“对,我一定挣好多好多钱,给玲玲最好的生活、最好学校。”曹云去了一趟广州,拉了不少订单,算是吃到了不少地区差异福利。
“我发现那边生产纺织品、服装的厂子多,价格特别便宜。可真皮鞋、真皮包价格却很贵。我特意打听了一下,原来他们使用的皮革原料反而是我们巴蜀省出去的,运费贵、加工费也贵。我手上有点钱,想开一家皮革制品厂,文姐,你有没有兴趣入股。”
“我手上可没几个钱,而且……”文莉君脸红了一下,她还要留着结婚用的。
“也不一定给钱入股啊,我在找厂房,文姐有门路也行。听说蜀锦厂这几年效益不好,空置了很多仓库。能不能帮忙问问?”

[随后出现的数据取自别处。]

/-! ### Retention banks (R445, Table 16-10) -/

/-- The rebuild of bank b. -/
def Hw.bankRebuild (h : Hw) (n : NonVol) (b : Nat) : Hw × NonVol :=
  match b with
  | 0 =>
    let h := { h with time := { h.time with iAcc := 0, r := 0, q := 0, rHold := 0, rHist := [], lockedFor := 0, holdFrom := none, acq := [] } }
    ((((h.wr TC_HOLD_LEARNED_S 0).wr TC_HOLD_ELAPSED_S 0).servoEnter (if h.rd TC_STATUS_SEL = 0 then svFreerun else svAcquire)).setPw
      (fun p => { p with fellAt := none }), n)
  | 1 => ({ h with time := { h.time with oscMeas := [], modelClk := none } }, n)
  | 2 => (h.each [0, 1] (fun h d =>
      ((h.setDom d (fun s => { s with toda := none, adopt := none, pend := none, waiting := none, qualFor := 0 })).wr TC_DOM_STATUS_QUAL 0 d).domCause d), n)
  | 3 | 4 =>
    let a := b - 3
    (({ h with regs := h.regs.filter (fun (x : FKey × Nat) => !(x.1.reg == RegName.HD_EST_RES && x.1.i == a)) }).setHerd a (fun s => { s with
      started := false, applied := 0, appMode := 0, dofs := [], pendFit := none, applyNext := none, streak := none, fellBack := false }), n)
  | 7 => (h.each [0, 1] (fun h a => h.estopSet a (bitOf n.estop a)), n)
  | 8 =>
    match h.rcd.rewrite with
    | some (s, _) =>
      let lost := ((h.validSlots n).filter (fun k => k / 64 == s)).length
      let n' := h.rewriteErase n
      ((h.inc EV_STATUS_DROPPED 0 0 lost).setRcd (fun r => { r with rewrite := none, job := none }), n')
    | none => (h, n)
  | 9 | 10 =>
    let lost := (h.rcd.ring.filter (fun x => !x.2.committed)).length
    let h := (h.setRcd (fun r => { r with ring := [], job := none })).inc EV_STATUS_RING_LOST 0 0 lost
    (h.record sevWarn 0x2020 codeRingLoss (leBytes 4 lost), n)
  | 11 => ((h.wr EV_HOURS_OP_HOURS n.hours).wr EV_HOURS_PWR_CYCLES n.cycles, n)
  | 12 => ((({ h with regs := h.regs.filter (fun (x : FKey × Nat) => !(match x.1.fld? with
      | some f => f.acc == Acc.rw && f.dom == Dom.fawn && decide (f.reg ∈ [RegName.PW_CTRL, .PW_TOL, .PW_RAIL, .PW_AVS, .PW_PLIMIT, .PW_PAD_CFG])
      | none => false)) }).setPw (fun p => { p with mvFull := 800, mvTo := 800 })).coreTarget 800 0, n)
  | 13 => ((h.setSf (fun s => { s with suspect := [], agree := [] })).detect 7 scopeGlobal 0, n)
  | _ => (h, n)

/-- R445: the banks `l` that hold a signature are checked; those of the mask `bad` fail. -/
def Hw.bankCheck (h : Hw) (n : NonVol) (l : List Nat) (bad : Nat) : Hw × NonVol :=
  let here := l.filter (fun b => bitOf h.pw.signed b)
  let fails := here.filter (bitOf bad)
  let h := h.setPw (fun p => { p with signed := here.foldl (fun v b => putBit v b false) p.signed })
  let h := if here.isEmpty then h
    else h.wr PW_RET_STATUS_FAILED (l.foldl (fun v b => putBit v b (fails.contains b)) (h.rd PW_RET_STATUS_FAILED))
  fails.foldl (fun x b =>
    let (h, n) := x
    let h := (h.inc PW_RET_STATUS_FAIL_CNT).record sevMajor (0x2010 + b) 0x8007 (leBytes 2 (h.rd PW_RET_STATUS_FAILED))
    h.bankRebuild n b) (h, n)

/-- Banks of region LINE. -/
def lineBanks : List Nat := [3, 4, 5, 6]

/-! ### PMBus and AVS (R440 to R442) -/

/-- The first voltage request or OPERATION write is done, and the next is sent. -/
def Hw.vreqNext (h : Hw) : Hw :=
  match h.pw.vreqs.tail with
  | [] => h.setPw (fun p => { p with vreqs := [] })
  | v :: t => (h.setPw (fun p => { p with vreqs := { v with due := h.clk.ut + 1280 } :: t })).emit (.pmbus v.rail v.kind v.mv)

/-- PMBUS_REQUEST_DONE (R441): the transaction and the voltage read back acknowledge the first request, or they do not and
the wait goes on. The last rail that is switched on starts the wait for PWR_OK (R435). -/
def Hw.pmbusDone (h : Hw) (ok : Bool) : Hw :=
  match ok, h.pw.vreqs with
  | true, v :: t =>
    let h := if v.kind = 0 then h.wr PW_AVS_CUR_MV v.mv
      else h.setPw (fun p => { p with railOff := store p.railOff v.rail (v.kind == 2) })
    let h := if v.kind = 1 ∧ t.all (fun x => x.kind != 1) then h.setPw (fun p => { p with wakeFrom := some h.clk.ut, inStandby := false }) else h
    h.vreqNext
  | _, _ => h

/-- R441: what waited for a request that has failed is abandoned. -/
def Hw.vreqAbandon (h : Hw) (v : VReq) : Hw :=
  let h := if v.kind = 0 then h.wr PW_AVS_TARGET_MV (h.rd PW_AVS_CUR_MV) else h
  if v.kind = 1 then h.setPw (fun p => { p with vreqs := p.vreqs.take 1 ++ (p.vreqs.drop 1).filter (fun x => x.kind != 1) })
  else if v.waiter = 16 ∧ h.timeOnly = false ∧ h.rd PW_AVS_CUR_MV < v.mv then
    let h := (h.wr SF_LEVEL_HELD 2).attOff (1 - h.rd SF_LEVEL_TO_ATT)
    h.each [rgPacket, rgMemory] (fun h r => h.setRegion r (fun s => { s with wake := none }))
  else h

/-- PMBUS_RETRY (R441): 2 ms have passed without an acknowledgement. -/
def Hw.pmbusRetry (h : Hw) : Hw :=
  match h.pw.vreqs with
  | [] => h
  | v :: t =>
    if h.clk.ut ≤ v.due then h
    else if v.tries < 3 then
      ((h.inc PW_AVS_RETRIES).setPw (fun p => { p with vreqs := { v with tries := v.tries + 1, due := h.clk.ut + 1280 } :: t })).emit
        (.pmbus v.rail v.kind v.mv)
    else
      (((h.wr PW_STATUS_PWR_FAULT 1).inc PW_AVS_FAILS).recordOf sevMajor 0x2002 PW_AVS_FAILS 0 0 (leBytes 1 v.rail)).vreqAbandon v |>.vreqNext

/-- A target of R440: a multiple of 5 mV within 700 to 800 mV. -/
def mvOf (x : Nat) : Nat := max 700 (min 800 (x / 5 * 5))

/-- AVS_TARGET_UPDATE (R440): the targets that the AVS table gives at the temperature, for FULL and for TIME-ONLY. -/
def Hw.avsUpdate (h : Hw) (full tOnly : Nat) : Hw :=
  let h := h.setPw (fun p => { p with mvFull := mvOf full, mvTo := mvOf tOnly })
  if h.rd PW_STATUS_PSTATE = 3 then h else h.coreTarget (if h.timeOnly then mvOf tOnly else mvOf full) 0

/-- POWER_SUM_CHECK (R442): the sum of READ_POUT of this second, in W. -/
def Hw.powerSum (h : Hw) (sum : Nat) : Hw :=
  let lim := h.rd PW_PLIMIT_LIMIT_W
  let h := h.wr PW_PLIMIT_POUT_W (min 65535 sum)
  let ovr := lim != 0 && decide (lim < sum)
  let under := !h.pw.ocFault && (lim == 0 || decide (sum + h.rd PW_PLIMIT_HYST_W < lim))
  let h := h.setPw (fun p => { p with overRun := if ovr then p.overRun + 1 else 0, underRun := if under then p.underRun + 1 else 0 })
  if 3 ≤ h.pw.overRun ∨ h.pw.ocFault = true then (h.wr PW_STATUS_PLIMIT 1).toCause 2 true
  else if 60 ≤ h.pw.underRun ∧ h.on PW_STATUS_PLIMIT = true then (h.wr PW_STATUS_PLIMIT 0).toCause 2 false
  else h

/-- PMB_ALERT (R442): a regulator reports an overcurrent fault, or reports it no more. -/
def Hw.pmbAlert (h : Hw) (present : Bool) : Hw :=
  let h := h.setPw (fun p => { p with ocFault := present, underRun := if present then 0 else p.underRun })
  if present then (h.wr PW_STATUS_PLIMIT 1).toCause 2 true else h

/-! ### Resets (R427 to R429) -/

/-- The cause of a reset (Table 17-4, Table 15-6): 1 power-on, 2 PERST_N, 3 SYS_RST_N. -/
def rstPower : Nat := 1
def rstPerst : Nat := 2
def rstSys : Nat := 3

/-- Regions that a reset of the chip domain covers. -/
def chipRegions : List Nat := [rgLine, rgPortE, rgPortW, rgPacket, rgControl, rgMemory]

/-- A reset of the chip domain (R429): the GLOBAL logic and every region but FAWN and the key store. -/
def Hw.chipReset (h : Hw) (cause : Nat) : Hw :=
  let h := h.when (cause != rstPower) Hw.padLatch
  let h := h.each chipRegions (fun h r => h.regionLose r (r == rgLine && bitOf h.pw.signed 3))
  let h := h.clearRegs (fun k => (k.dom == .chip || k.dom == .region) && !(k.reg == .HD_EST_RES && bitOf h.pw.signed (3 + k.i)))
  let h := h.epochReset false
  let h := { h with
    host := {}, pcnt := [], wraps := []
    clk := { h.clk with src := .free, pendD := none, needD := false, stretch := 0, micro := 0, prefPend := false, prefA := 0
                        prefC := 0, revert := false, usable := [], jobs := [] }
    sf := { h.sf with wantReload := [], ctlFrom := none, toCauses := [], toCause := 0, retReq := false, hostSafe := false
                      hotRun := 0, coolFrom := none, memLost := false, errLog := []
                      regions := (chipRegions.map (fun r => (r, { powered := false : RegionSt }))) }
    rcd := { h.rcd with stopped := false, tries := 0, job := none, erasing := none, readWait := false }
    pw := { h.pw with blks := [], flashOp := none, product := false, recovery := false, link := false, overRun := 0, underRun := 0 } }
  let h := h.each (List.range 50) (fun h k => (h.wr PW_BLK_STATE_STATE 0 k).wr PW_BLK_STATE_TARGET 0 k)
  let h := (h.wr PW_STATUS_READY 0).when (cause != rstPower) (fun h => h.each chipRegions (fun h r => h.wr PW_PAD_CFG_HELD 1 r))
  (h.wr GL_RST_STATUS_CAUSE cause).record sevInfo 0x0001 0x8000 (leBytes 1 cause)

/-- A Fawn power-on reset (R427): the domains Fawn power-on, key store and chip; everything starts afresh. -/
def Hw.fawnReset (h : Hw) : Hw :=
  { (({} : Hw).setRcd (fun r => { r with restored := false })) with
    out := h.out, free := h.free
    sf := { regions := chipRegions.map (fun r => (r, { powered := false : RegionSt })) }
    pw := { product := false, link := false, vddFawn := true } }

生产皮革制品需要不少机器、车间不能太小,还要有仓库堆放才行。
文莉君回想了一下:“蜀锦厂虽说停产大半了,可他们毕竟是国资,私自出租估计不行。不过蜀锦厂和蜀绣厂后面的农田有很多农民的房屋,最近很多年轻人去厂里上班了,农田没人耕种,房屋闲置起来了。我去帮你问问,他们的屋子带院子,挺大的。”
“那感情好!”曹云雄心勃勃,又讲了很多计划。
袁锦悦听了听,曹云的生产方向挺正确,迟早要发财。只可惜她把钱全买了股票,既没钱大量入股金大勇的搬家公司,也没钱投资曹云的鞋包公司。
赚大钱的机会就这么溜走了,还挺可惜的。
文莉君没觉得有什么可惜,她一贯秉持有多大能力干多大事儿。做喜欢的才是最正确的。
袁锦悦嘀咕了几天,也就放下了。妈妈的朋友们发了财,将来自己总归能沾些光。眼下母女俩的生活里,还有更要紧的问题要解决,其中便包括与于哲磨合重组家庭的种种细节。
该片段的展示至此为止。